Four decades ago, while in Brussels attending my first seminar on negotiation—led by Guy Olivier Faure—I came across Francis Walder’s novel Saint‐Germain, ou la Négociation (Walder 1958). It was, for me, a source of instant and lasting fascination. At the time, I was teaching English at a French business school, after studying languages at Oxford and then a spell in the business world. Hoping to provide business learners of English with motivating activities through which to develop their speaking skills, I was experimenting with negotiation role plays and simulations, hence the seminar. My copy of the French text, bearing the date of purchase 16 September 1981, is the one I used for the translation published this year, forty years on (Walder 2021).
Francis Walder (1906–1997) was a Belgian who trained at the military academy in Brussels and spent several years as a prisoner during World War II. After the war, he represented the army in international negotiations, and this experience prompted him to write what he called “a portrait of the negotiator.” This short novel—his first—won the Prix Goncourt, France’s highest literary accolade, in 1958. Saint‐Germain, ou la Négociation is a work of historical fiction based on the negotiation in 1570 of the relatively obscure treaty of Saint‐Germain during the French Wars of Religion.
The Uneasy Peace
Why did Walder choose this particular event?

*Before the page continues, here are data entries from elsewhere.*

-- ==== Sys2Proof/Laws/State.lean ====
section
/-! SUPPORT. What each named update of the state leaves alone, field by field, and what it makes of the unit that it
changes. -/

namespace Sys2Proof.Machine

variable (s : State)

/-! ### A reply -/

@[simp] theorem State.reply_pending (r : BusReply) : (s.reply r).pending = s.pending := rfl
@[simp] theorem State.reply_freeCount (r : BusReply) : (s.reply r).freeCount = s.freeCount := rfl
@[simp] theorem State.reply_clk (r : BusReply) : (s.reply r).clk = s.clk := rfl
@[simp] theorem State.reply_engines (r : BusReply) : (s.reply r).engines = s.engines := rfl
@[simp] theorem State.reply_roles (r : BusReply) : (s.reply r).roles = s.roles := rfl
@[simp] theorem State.reply_tds (r : BusReply) : (s.reply r).tds = s.tds := rfl
@[simp] theorem State.reply_arb (r : BusReply) : (s.reply r).arb = s.arb := rfl
@[simp] theorem State.reply_mbx (r : BusReply) : (s.reply r).mbx = s.mbx := rfl
@[simp] theorem State.reply_sem (r : BusReply) : (s.reply r).sem = s.sem := rfl
@[simp] theorem State.reply_portA (r : BusReply) : (s.reply r).portA = s.portA := rfl
@[simp] theorem State.reply_portB (r : BusReply) : (s.reply r).portB = s.portB := rfl
@[simp] theorem State.reply_sda (r : BusReply) : (s.reply r).sda = s.sda := rfl
@[simp] theorem State.reply_sdb (r : BusReply) : (s.reply r).sdb = s.sdb := rfl
@[simp] theorem State.reply_cn0 (r : BusReply) : (s.reply r).cn0 = s.cn0 := rfl
@[simp] theorem State.reply_cn1 (r : BusReply) : (s.reply r).cn1 = s.cn1 := rfl
@[simp] theorem State.reply_errField (r : BusReply) : (s.reply r).errField = s.errField := rfl
@[simp] theorem State.reply_shadow (r : BusReply) : (s.reply r).shadow = s.shadow := rfl
@[simp] theorem State.reply_force (r : BusReply) : (s.reply r).force = s.force := rfl
@[simp] theorem State.reply_edgeAt (r : BusReply) : (s.reply r).edgeAt = s.edgeAt := rfl
@[simp] theorem State.reply_edgeShadow (r : BusReply) : (s.reply r).edgeShadow = s.edgeShadow := rfl
@[simp] theorem State.reply_world (r : BusReply) : (s.reply r).world = s.world := rfl
@[simp] theorem State.reply_fus (r : BusReply) : (s.reply r).fus = s.fus := rfl
@[simp] theorem State.reply_loader (r : BusReply) : (s.reply r).loader = s.loader := rfl
@[simp] theorem State.reply_ctxs (r : BusReply) : (s.reply r).ctxs = s.ctxs := rfl
@[simp] theorem State.reply_vfy (r : BusReply) : (s.reply r).vfy = s.vfy := rfl
@[simp] theorem State.reply_saf (r : BusReply) : (s.reply r).saf = s.saf := rfl
@[simp] theorem State.reply_faults (r : BusReply) : (s.reply r).faults = s.faults := rfl
@[simp] theorem State.reply_dump (r : BusReply) : (s.reply r).dump = s.dump := rfl
@[simp] theorem State.reply_wear (r : BusReply) : (s.reply r).wear = s.wear := rfl
@[simp] theorem State.reply_flashWear (r : BusReply) : (s.reply r).flashWear = s.flashWear := rfl
@[simp] theorem State.reply_scrub (r : BusReply) : (s.reply r).scrub = s.scrub := rfl
@[simp] theorem State.reply_links (r : BusReply) : (s.reply r).links = s.links := rfl
@[simp] theorem State.reply_hedge (r : BusReply) : (s.reply r).hedge = s.hedge := rfl
@[simp] theorem State.reply_boot (r : BusReply) : (s.reply r).boot = s.boot := rfl
@[simp] theorem State.reply_images (r : BusReply) : (s.reply r).images = s.images := rfl
@[simp] theorem State.reply_modules (r : BusReply) : (s.reply r).modules = s.modules := rfl
@[simp] theorem State.reply_power (r : BusReply) : (s.reply r).power = s.power := rfl
@[simp] theorem State.reply_recorder (r : BusReply) : (s.reply r).recorder = s.recorder := rfl
@[simp] theorem State.reply_syncOut (r : BusReply) : (s.reply r).syncOut = s.syncOut := rfl
@[simp] theorem State.reply_syncOutEnd (r : BusReply) : (s.reply r).syncOutEnd = s.syncOutEnd := rfl
@[simp] theorem State.reply_store (r : BusReply) : (s.reply r).store = s.store := rfl
@[simp] theorem State.reply_psram (r : BusReply) : (s.reply r).psram = s.psram := rfl
@[simp] theorem State.reply_flash (r : BusReply) : (s.reply r).flash = s.flash := rfl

In his Author’s Note, Walder implies that choosing a contemporary negotiation might have caused interference arising from the readers’ own knowledge of recent events. Nor did he want to write about an international negotiation, which could also raise issues that would distract attention from his main subject. No, better to stick with one country, in this case France, and at some distance in time: nearly four hundred years. Moreover, the power relationship between the parties in the Saint‐Germain negotiations was one of relative equality. The two sides were what Walder called “matched forces,” and for both, war was a feasible alternative.

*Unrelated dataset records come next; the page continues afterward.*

theorem test_meets_DomainResets :
    let f := (up.inRst 17).tiled [tile0 1 3 (.fenced 17)]
    let g := { f with faults := { f.faults with fences := [(17, 0)] } }
    let ended := fun (s : State) (d : DomainId) => s.inReset d = true ∧ (∀ n : EngId, engDomain n = d → s.retired n = false) ∧
      (∀ x ∈ s.faults.fences, x.1 ≠ d) ∧ s.faults.resetFrom[d] + resetTime d ≤ s.now
    let at_ := fun (d : DomainId) (n : Nat) => (upAt n).inRst d
    (Master.verifier ≠ .aon) ∧ (okWrite up (.domainReset .a (BitVec.ofNat 8 29)) = true) ∧
      ((BitVec.ofNat 30 5).toNat.testBit 2 = true ∧ (BitVec.ofNat 30 5).toNat.testBit 1 = false) ∧
      (∀ x ∈ up.faults.fences, x.1 ≠ 17) ∧ ((17, 0) ∈ g.faults.fences ∧ (tile0 1 3 (.fenced 17)) ∈ g.tds.tiles ∧ engDomain 17 = 17) ∧
      ended (at_ 17 512) 17 ∧ ¬ended (at_ 17 511) 17 ∧ ended (at_ 28 4000) 28 ∧ ended (at_ 29 20000) 29 ∧
      ended (at_ 22 800) 22 ∧ ended (at_ 21 (resetTime 21)) 21 ∧ ((at_ 17 512).eng 17).st ≠ .off := by decide +kernel

theorem test_meets_DomainWatchdogs :
    let held := fun n => { ((up.tiled [{ tile0 1 14 (.held 17) with since := 0 }]).modEng 17 fun e => { e with holding := some 1, st := .run }) with
      clk := { up.clk with now := n } }
    let step := { up with
      pending := [.aonFrameTimer []], tds := { up.tds with run := true }, clk := { up.clk with now := 400000 } }
    let hang := { upAt 400000 with links := vupd up.links 5 fun l => { l with st := .training } }
    State.reset.boot.phase ≠ .on ∧ (engDomain 17 = 17 ∧ up.boot.phase = .on ∧ up.inReset 17 = false ∧ up.heldTile 17 = none) ∧
      ((held 0).heldTile 17 = some (tile0 1 14 (.held 17)) ∧ tileLimit (held 0) (tile0 1 14 (.held 17)) = some 4000000) ∧
      (held 3999999).now < 0 + 4000000 ∧ (0 + 4000000 ≤ (held 4000000).now ∧ (held 4000000).retired 17 = false ∧
        ((held 4000000).eng 17).faulty = false ∧ retireReason (held 4000000) 17 false = none) ∧
      (stepWaits step = true ∧ step.inReset 17 = false ∧ stepWaits (held 3999999) = false ∧ stepWaits (held 4000000) = false) ∧
      ((∀ n : EngId, engDomain n ≠ 27) ∧ up.inReset 27 = false ∧ hangs up 27 0 = false) ∧ hangs hang 27 0 = true ∧
      hangs (upAt 799) domStore 0 = false ∧ hangs (upAt 800) domStore 0 = true := by decide +kernel

theorem test_meets_DumpsRun :
    let q := { up with dump := { up.dump with queue := [⟨some 17, .finding 0x0102⟩] } }
    let r := { up with dump := { up.dump with st := 1, cur := some ⟨some 17, .finding 0x0102⟩ } }
    let p := { (r.obj 0x2400 0x13 (leBytes 4 0x100000)) with faults := { r.faults with resetDue := [17] } }
    let j : DumpJob := ⟨some 17, .finding 0x0102⟩
    let words := j.units.map (·.2.2)
    let at_ := fun n k => { r with
      clk := { up.clk with now := timeoutTime + answerTime * n }, dump := { r.dump with timeouts := k } }
    (0 < words.length ∧ readOn (words.drop 0) 0 0 0 = (0, 0) ∧ (at_ 0 1).dump.timeouts = 1 ∧ (at_ 0 0).dump.timeouts ≠ 1 ∧
        ((at_ 0 1).now - timeoutTime - (at_ 0 1).dump.readTo) / answerTime = 0 ∧
        (readOn words 0 0 words.sum).1 = words.length ∧
        ((at_ words.sum 0).now - timeoutTime - (at_ words.sum 0).dump.readTo) / answerTime = words.sum) ∧
      okWrite up (.dumpReq .b) = true ∧ up.dump.queue = [] ∧ (q.dump.queue = ⟨some 17, .finding 0x0102⟩ :: [] ∧ q.dump.st ≠ 1) ∧
      up.dump.cur = none ∧ (r.dump.cur = some j ∧ r.dump.st = 1 ∧ r.dump.timeouts = 0) ∧
      retained r ⟨some 17, .finding 0x0102⟩ true = true ∧ retained p ⟨some 17, .finding 0x0102⟩ false = false ∧ r.faults.resetDue = [] ∧
      17 ∈ p.faults.resetDue ∧ Memory.wf p.psram = true := by decide +kernel

/-- What a planning image gives is the implementation's (log 8); here an empty image gives one that needs nothing. Context 15
has its four regions and a planning image of that kind. -/
def startable : State :=
  let s := (((up.obj 0x200F 0x03 (leBytes 4 9)).obj 0x200F 0x8A (leBytes 4 1)).obj 0x2310 0x01 [0])
  { s with
    images := vupd s.images 0 fun _ => { handle := 9, kind := 1, st := 2, reason := 0, offset := 0, length := 0, digest := sha512 [] }
    boot := { s.boot with regions := [⟨0, 0x100000, 7, 15, 0⟩, ⟨0x100000, 0x10000, 8, 15, 0⟩, ⟨0x110000, 0x8000, 9, 15, 0⟩,
      ⟨0x120000, 0x10000, 10, 15, 0⟩] } }

theorem startable_refused (h : Config.planImage [] = some default) : ctxStartRefused startable 15 = none := by
  have g : goodImage startable 1 (cNat startable 15 0x03) = some [] := by decide +kernel
  simp only [ctxStartRefused, planOf, g, Option.bind_some, h]
  decide +kernel

theorem test_meets_ContextsStart (h : Config.planImage [] = some default) : Accepted startable (.ctxCtrlStart .b 15) := by
  refine ⟨.b, ⟨0x2000 + 15, 0x01, [1]⟩, rfl, by decide +kernel, ?_, .inl ⟨rfl, rfl⟩⟩
  have a : startable.serves = true := by decide +kernel
  have b : isMember startable = false := by decide +kernel
  have c : commIndex (0x2000 + 15) = false := by decide +kernel
  have d : indexExists (0x2000 + 15) = true := by decide +kernel
  have e : objCtx (0x2000 + 15) = (some 15, 0x2000) := by decide +kernel
  have f : stateRefuses startable ⟨0x2000 + 15, 0x01, [1]⟩ = none := by decide +kernel
  obtain ⟨o, ho, h1, h2, h3, h4⟩ : ∃ o, objDef (0x2000 + 15) 0x01 = some o ∧ o.acc ≠ .ro ∧ (o.len.any fun n => n != 1) = false ∧
      frozenNow startable o (0x2000 + 15) 0x01 = false ∧ rngOk o.rng [1] = true := by
    refine ⟨_, rfl, ?_, ?_, ?_, ?_⟩ <;> decide +kernel
  have r : relOk startable (0x2000 + 15) 0x01 [1] = true := by decide +kernel
  have v : leNat [1] = 1 := by decide +kernel
  simp only [writeAbort, a, b, c, d, e, f, ho, h1, h2, h3, h4, r, v, startable_refused h, List.length_singleton]
  decide

theorem test_meets_ContextsStartAndStop :
    let s := up.ctxSt 15 .running
    let d := up.ctxSt 15 .draining
    let late := fun n => (upAt n).ctxSt 15 .draining
    (okWrite s (.ctxCtrlStop .a 15) = true ∧ s.started 15 = true) ∧ ((d.ctx 15).st = .draining ∧ drained d 15 = true) ∧
      (up.ctx 15).st ≠ .draining ∧ drained (d.tiled [{ tile0 1 3 .ready with ctx := 15 }]) 15 = false ∧
      ((late 40000).ctx 15).drainFrom + us (2 * tileMaxCtx (late 40000) 15 + 100) ≤ (late 40000).now ∧
      ¬((late 39999).ctx 15).drainFrom + us (2 * tileMaxCtx (late 39999) 15 + 100) ≤ (late 39999).now ∧
      (holdsOf ((late 40000).tiled [{ tile0 1 3 (.held 17) with ctx := 15 }]) 15 17 = true ∧ up.retired 17 = false ∧
        (up.eng 17).faulty = false) := by decide +kernel

/-! ### Ports, SDIO, CAN: the hypotheses are met -/

/-- Port A on SDA, Port B on CN1, both in service, the I/O domain running. -/
def ported : State :=
  { up with
    boot := { up.boot with cfg := { up.boot.cfg with portA := 0, portB := 3 }, hostUp := true }
    sda := { up.sda with en := true, f2En := true }
    cn1 := { up.cn1 with en := true, nmt := 5, bus := 0 } }

def wr (i k : Nat) (b : Bytes) : ObjWrite := ⟨i, k, b⟩
def State.held (s : State) (p : Port) (w : ObjWrite) : State := { s with sem := { s.sem with holder := some (p, w) } }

The Wars of Religion raged in fits and starts for nearly forty years, and by 1570 France had suffered what is known as the third of these wars. Previously a wholly Catholic country, France was now split into two factions. The traditional Catholic side included the monarchy (the twenty‐year‐old Charles IX and his influential mother Catherine de Médicis), many nobles (notably the influential Guise family), and the city of Paris; the other faction comprised members of the Reformed Church, who were known as Huguenots and were Protestant followers of Jean Calvin.
Previous peace talks had resulted in edicts of varying degrees of tolerance, from limited freedom for Protestant worship to an outright ban on declaring or practicing such a belief. Despite repressive decrees, the Protestant forces under Admiral de Coligny were strong, and the Catholic monarchy knew in 1570 that the damage and huge cost of the war made peace negotiations imperative. However, fundamental disagreement on religious issues made settlement difficult for both sides. After preliminary talks elsewhere in France, the negotiations moved to Saint‐Germain, a royal palace fifteen miles west of Paris (Figure One). (Interestingly, despite the background of war, at this time nobles of both religions moved freely at Court.) The resulting treaty contained many clauses, but Walder chose to focus on two points of the negotiations: the right of Huguenots to worship and the strongholds—fortified towns—they would be permitted to hold.
The Château de Saint‐Germain (MAN, Centre des Archives, Collection d’Art Graphique)
The Château de Saint‐Germain (MAN, Centre des Archives, Collection d’Art Graphique)
Avoiding the high‐profile figures in each party, Walder imagines the crucial talks that took place throughout the summer between four noblemen‐negotiators, two from each side. His two Catholic characters were based on real historical figures: one a soldier‐baron and the other Henri de Malassise, who is also the narrator of the novel. Walder admits that he has somewhat darkened the character of Malassise for literary effect, and indeed my research suggests that the real Henri de Mesmes, Seigneur de Malassise—similar in a number of ways to his scholarly acquaintance the essayist Michel de Montaigne—was quite modest, and a model of rectitude.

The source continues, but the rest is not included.